Effects of mountains located in Northern Africa on the evolution of the African easterly wave-mesoscale convective system (AEW-MCS), which often serves as an originator for major hurricanes over eastern Atlantic, are analyzed by applying a mesoscale numerical model WRF-ARW. Specifically the pre-development period of Tropical Storm Debby (2006) that primarily formed over the Ethiopian Highlands (EH) region is studied in association with this AEW disturbance and the embedded MCS. Using infrared satellite imagery and numerically simulated results, numerous convective genesis and lysis periods are identified.

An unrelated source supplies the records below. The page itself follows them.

-- ==== Sys2Proof/Word.lean ====
section
/-! DEFINITION. The word types of the SPI frame codec: a frame, an operand and a result are 32 bits, a command word, a CRC and
the accumulator are 8 bits (00_scope.md R6, 10_state.md R20). -/

namespace Sys2Proof

/-- A 32-bit frame, operand `A` or result (00_scope.md R6 `FRAME_W`; 20_memory.md R48). -/
abbrev Word := BitVec 32

/-- An 8-bit command word, CRC byte or accumulator value (00_scope.md R6 `CRC_W`; 30_encoding.md R61). -/
abbrev Byte := BitVec 8

end Sys2Proof
end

Our main objective is to test the hypothesis stated by previous studies, i.e. moisture and vertical velocity played a major role in the generation and maintenance of the convective cycles associated with the pre-tropical cyclone system as it traveled westward across Northern Africa. Originally, mountain effects generate vertical velocity and moisture, and as the system travels westward these parameters are controlled further by environmental factors. With the mountains in central and western North Africa replaced by flat terrains, we found that the mesoscale convective system is weakened and the convective cycles less evident. As the system moves west across Africa, adequate moisture fluxes are guided by the convective development, and the AEW is slightly adjusted by mountainous downstream from the EH region.

This work is supported by a grant from the National Oceanic and Atmospheric Administration (NOAA) Educational Partnership Program (EPP) under the cooperative agreement NA06OAR4810187.